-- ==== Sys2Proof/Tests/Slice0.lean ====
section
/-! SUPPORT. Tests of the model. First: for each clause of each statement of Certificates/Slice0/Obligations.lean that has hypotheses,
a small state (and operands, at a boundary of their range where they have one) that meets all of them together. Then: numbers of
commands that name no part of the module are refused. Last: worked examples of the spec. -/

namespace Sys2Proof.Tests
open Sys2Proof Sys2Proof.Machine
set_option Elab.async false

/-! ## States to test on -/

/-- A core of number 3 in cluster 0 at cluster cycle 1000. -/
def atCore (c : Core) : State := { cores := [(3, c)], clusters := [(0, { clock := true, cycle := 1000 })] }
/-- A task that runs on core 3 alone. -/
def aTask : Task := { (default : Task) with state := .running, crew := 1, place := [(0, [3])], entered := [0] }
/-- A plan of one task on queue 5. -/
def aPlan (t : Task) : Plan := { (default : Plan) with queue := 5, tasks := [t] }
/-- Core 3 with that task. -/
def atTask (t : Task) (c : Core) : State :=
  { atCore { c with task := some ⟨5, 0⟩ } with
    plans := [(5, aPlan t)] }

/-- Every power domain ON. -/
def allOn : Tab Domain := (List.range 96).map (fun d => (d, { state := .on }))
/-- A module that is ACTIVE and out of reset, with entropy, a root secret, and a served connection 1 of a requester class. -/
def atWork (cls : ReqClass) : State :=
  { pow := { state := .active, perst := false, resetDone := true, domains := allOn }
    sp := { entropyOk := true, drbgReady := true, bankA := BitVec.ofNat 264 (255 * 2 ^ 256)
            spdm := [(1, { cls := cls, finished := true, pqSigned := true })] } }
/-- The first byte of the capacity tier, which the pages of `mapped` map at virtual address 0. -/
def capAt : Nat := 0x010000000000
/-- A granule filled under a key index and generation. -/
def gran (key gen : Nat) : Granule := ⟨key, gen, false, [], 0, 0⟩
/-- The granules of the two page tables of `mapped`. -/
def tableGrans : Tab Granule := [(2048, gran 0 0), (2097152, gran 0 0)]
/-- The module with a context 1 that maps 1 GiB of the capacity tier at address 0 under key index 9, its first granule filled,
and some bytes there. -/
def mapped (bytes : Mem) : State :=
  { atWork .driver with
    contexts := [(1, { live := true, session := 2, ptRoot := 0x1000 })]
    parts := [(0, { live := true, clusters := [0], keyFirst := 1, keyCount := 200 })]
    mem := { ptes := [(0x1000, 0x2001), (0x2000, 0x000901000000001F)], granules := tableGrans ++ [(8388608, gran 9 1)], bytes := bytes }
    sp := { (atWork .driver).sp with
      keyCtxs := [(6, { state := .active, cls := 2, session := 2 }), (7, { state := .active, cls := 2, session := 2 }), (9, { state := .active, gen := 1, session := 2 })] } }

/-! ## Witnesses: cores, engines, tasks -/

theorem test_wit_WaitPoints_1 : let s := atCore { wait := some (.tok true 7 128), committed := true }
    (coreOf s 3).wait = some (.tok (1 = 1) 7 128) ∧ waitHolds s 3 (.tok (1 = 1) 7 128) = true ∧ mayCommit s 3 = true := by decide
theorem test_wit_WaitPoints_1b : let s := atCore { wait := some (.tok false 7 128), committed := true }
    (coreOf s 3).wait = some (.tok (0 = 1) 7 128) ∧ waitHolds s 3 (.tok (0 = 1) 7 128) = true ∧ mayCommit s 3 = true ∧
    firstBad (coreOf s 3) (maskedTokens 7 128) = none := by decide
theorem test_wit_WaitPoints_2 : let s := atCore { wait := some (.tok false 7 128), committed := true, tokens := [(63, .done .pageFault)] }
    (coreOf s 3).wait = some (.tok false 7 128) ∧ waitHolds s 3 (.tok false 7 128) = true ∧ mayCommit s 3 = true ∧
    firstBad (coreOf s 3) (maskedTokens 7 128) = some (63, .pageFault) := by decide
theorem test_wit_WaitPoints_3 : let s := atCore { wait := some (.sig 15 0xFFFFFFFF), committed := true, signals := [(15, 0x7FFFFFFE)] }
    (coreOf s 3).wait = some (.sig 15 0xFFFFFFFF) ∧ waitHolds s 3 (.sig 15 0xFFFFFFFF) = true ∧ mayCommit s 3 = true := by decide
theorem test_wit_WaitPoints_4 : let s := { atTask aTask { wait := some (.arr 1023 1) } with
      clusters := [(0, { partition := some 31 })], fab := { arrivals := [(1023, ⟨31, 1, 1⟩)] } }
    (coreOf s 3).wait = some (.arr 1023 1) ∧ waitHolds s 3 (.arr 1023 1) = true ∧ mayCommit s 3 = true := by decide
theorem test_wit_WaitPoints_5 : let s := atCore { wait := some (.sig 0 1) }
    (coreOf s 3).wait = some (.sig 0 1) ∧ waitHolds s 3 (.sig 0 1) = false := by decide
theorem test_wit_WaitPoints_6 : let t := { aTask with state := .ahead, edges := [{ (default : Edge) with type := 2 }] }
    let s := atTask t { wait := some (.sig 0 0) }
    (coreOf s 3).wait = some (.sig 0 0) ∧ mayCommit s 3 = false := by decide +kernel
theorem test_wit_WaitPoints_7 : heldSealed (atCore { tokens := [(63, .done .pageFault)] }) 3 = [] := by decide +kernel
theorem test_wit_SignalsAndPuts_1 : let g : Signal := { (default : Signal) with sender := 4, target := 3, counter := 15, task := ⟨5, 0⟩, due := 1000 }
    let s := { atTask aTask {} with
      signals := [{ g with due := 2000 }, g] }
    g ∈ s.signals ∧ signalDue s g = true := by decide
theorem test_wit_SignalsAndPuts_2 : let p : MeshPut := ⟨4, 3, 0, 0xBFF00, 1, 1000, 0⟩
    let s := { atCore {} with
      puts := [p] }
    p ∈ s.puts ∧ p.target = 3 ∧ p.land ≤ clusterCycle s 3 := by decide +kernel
══════════
Using the data above, work out how many lines include the word "allOn" and give only that number.

2